Мир возвращался ко мне медленно и издалека. Сначала вернулись звуки, как будто еще невидимый мне оркестр готовился к началу концерта, репетируя простенькую пьесу. Приглушенно звучали голоса где-то под потолком. Скрипели передвигаемые пюпитры и стулья, шелестели ноты. Невидимый скрипач шепотом прошелся смычком по струнам: «Ну, Нина…» Ну. Ни. На. Наконец скрипнула педаль, и любимый рояль начал с первой октавы привычную гамму бытия.

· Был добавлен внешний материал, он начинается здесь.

/-- Step 7 of a promotion, once its raised reservations are committed: HST.STATUS.ACTIVE is set, admission begins, and
event 0x0704 is written (R290). -/
def State.promoteEnd (s : State) : State :=
  let raising := fun (k : CommitKind) => match k with
    | .raise _ => true
    | _ => false
  if s.lk.promo = 0 ∨ s.ks.queue.any (fun x => raising x.kind) then s
  else
    let s1 := { s with lk := { s.lk with promo := 0 } }
    (s1.raise 0x0704 (s.lk.prom % 2 ^ 32) (s.lk.prom / 2 ^ 32) s.lk.promo 0).cause 2

/-- The commit that the journal writes next, or is writing (R136). -/
def State.headCommit (s : State) : Option Commit := s.ks.queue.find? (fun x => !s.resvWaits x.kind)

/-- A completion with a stamp assigned now waits for its BEAT_ACK: IN_SYNC under MIRRORED, or MIRROR_WAIT (R287). -/
def State.waitsBeat (s : State) (flags : Nat) : Bool :=
  s.lk.role == 2 && s.lk.pstate == 3 && (s.lk.policy || bit flags 3)

/-! ## Completions (R69-R72, R78) -/

/-- Bytes of a completion entry (Table 03.7). -/
def completionBytes (tag status flags stamp : Nat) (inline : Bytes) : Bytes :=
  toLe 4 tag ++ toLe 2 status ++ [byte flags, 0#8] ++ toLe 8 stamp ++ sl inline 0 16

/-- A completion into the ring slot at the completion tail (R70, R71). -/
def State.ringWrite (s : State) (q : Queue) (tag status flags stamp : Nat) (inline : Bytes) : State :=
  let d := 2 ^ q.log2
  let s1 := s.send (.hostWrite (q.cq + 32 * q.cqTail) (completionBytes tag status (flags + b2n q.phase) stamp inline))
  s1.modQueue q.id (fun x => { x with cqTail := (x.cqTail + 1) % d,
                                      phase := if x.cqTail + 1 = d then !x.phase else x.phase })

/-- A completion into the ring, then the queue's message (R72, R82); with `more` set another completion of the queue
follows at once, and the message waits for the last of them. -/
def State.ringComplete (s : State) (more : Bool) (q : Queue) (tag status flags stamp : Nat) (inline : Bytes) : State :=
  let s1 := s.ringWrite q tag status flags stamp inline
  if q.intEn && !more then s1.msix q.fn q.vec else s1

/-- A completion into a mailbox: RESULT with PHASE 1, state DONE, and its interrupt (R78, HMB.MBX_CTRL.IE). -/
def State.mboxComplete (s : State) (fn tag status flags stamp : Nat) (inline : Bytes) : State :=
  let m := s.mbx fn
  let s1 := s.setMbx { m with result := completionBytes tag status (flags + 1) stamp inline, state := 2 }
  if fn = 0 then s1.cause 0 else if m.ie then s1.msix fn 0 else s1

/-- The reply area: host memory, or the mailbox data window for a zero address (R69, R79). The reply 'may' carry Relaxed
Ordering while the function enables it (R72); the model's host writes show no attribute (DESIGN CHOICE,
notes/assumptions/6.md). -/
def State.writeReply (s : State) (path : Path) (entry reply : Bytes) : State :=
  let addr := fieldLe entry 32 8
  match path with
  | .mailbox fn =>
    if addr = 0 then
      let m := s.mbx fn
      s.setMbx { m with data := Mem.writeN m.data 0 reply }
    else s.send (.hostWrite addr reply)
  | .queue _ => s.send (.hostWrite addr reply)

/-- Writes the reply and then the completion of a command (R72). A function in D3hot gets them on its return to D0
(R85). `more`: another completion of the path follows at once (R82). -/
def State.deliverOne (s : State) (more : Bool) (h : Held) : State :=
  if s.host.d3.contains h.fn then { s with d3held := s.d3held ++ [h] }
  else
    let tag := fieldLe h.entry 0 4
    let s1 := if h.reply = [] then s else s.writeReply h.path h.entry h.reply
    match h.path with
    | .queue q =>
      match s1.queue? q with
      | none => s1
      | some x => s1.ringComplete more x tag h.status h.flags h.stamp h.inline
    | .mailbox fn => s1.mboxComplete fn tag h.status h.flags h.stamp h.inline

def State.deliver (s : State) (h : Held) : State := s.deliverOne false h

/-- Completions written back to back: those of one queue share one message, after the last of them (R82). -/
def State.deliverAll (s : State) : List Held → State
  | [] => s
  | h :: r => (s.deliverOne (r.any (fun x => x.path == h.path)) h).deliverAll r

/-- A completion that carries nothing but a status (admission checks, R73). -/
def bareHeld (path : Path) (fn part : Nat) (entry : Bytes) (status : Nat) : Held :=
  { beat := 0, path := path, fn := fn, entry := entry, status := status, flags := 0, stamp := 0,
    inline := zeros 16, reply := [], part := part }

def State.refuseEntry (s : State) (path : Path) (fn part : Nat) (entry : Bytes) (status : Nat) : State :=
  s.deliver (bareHeld path fn part entry status)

– Да я не хочу пока детей, Нин Сергевн! Ну куда нам?
Волосы у Катеньки теперь выбелены и острижены совсем коротко, как у певицы с таблеточным псевдонимом. Она рассматривает свои брови в наше маленькое зеркальце у входа. Брови идеальные, такие, как она планировала.
– Я говорю, куда они нам, дети-то, Нин Сергевн? Свекровь работает, мы работаем. Мамка моя – не помощница. И что? С кем ребенок-то будет?
– Кать, как с кем?
Вот уж я об этом не думала! С кем был бы мой ребенок? Да был бы он, Господи, если бы он был… Со мной. Я пытаюсь быть опытнее, рассудительнее Катеньки, все-таки я старше больше чем на десять лет.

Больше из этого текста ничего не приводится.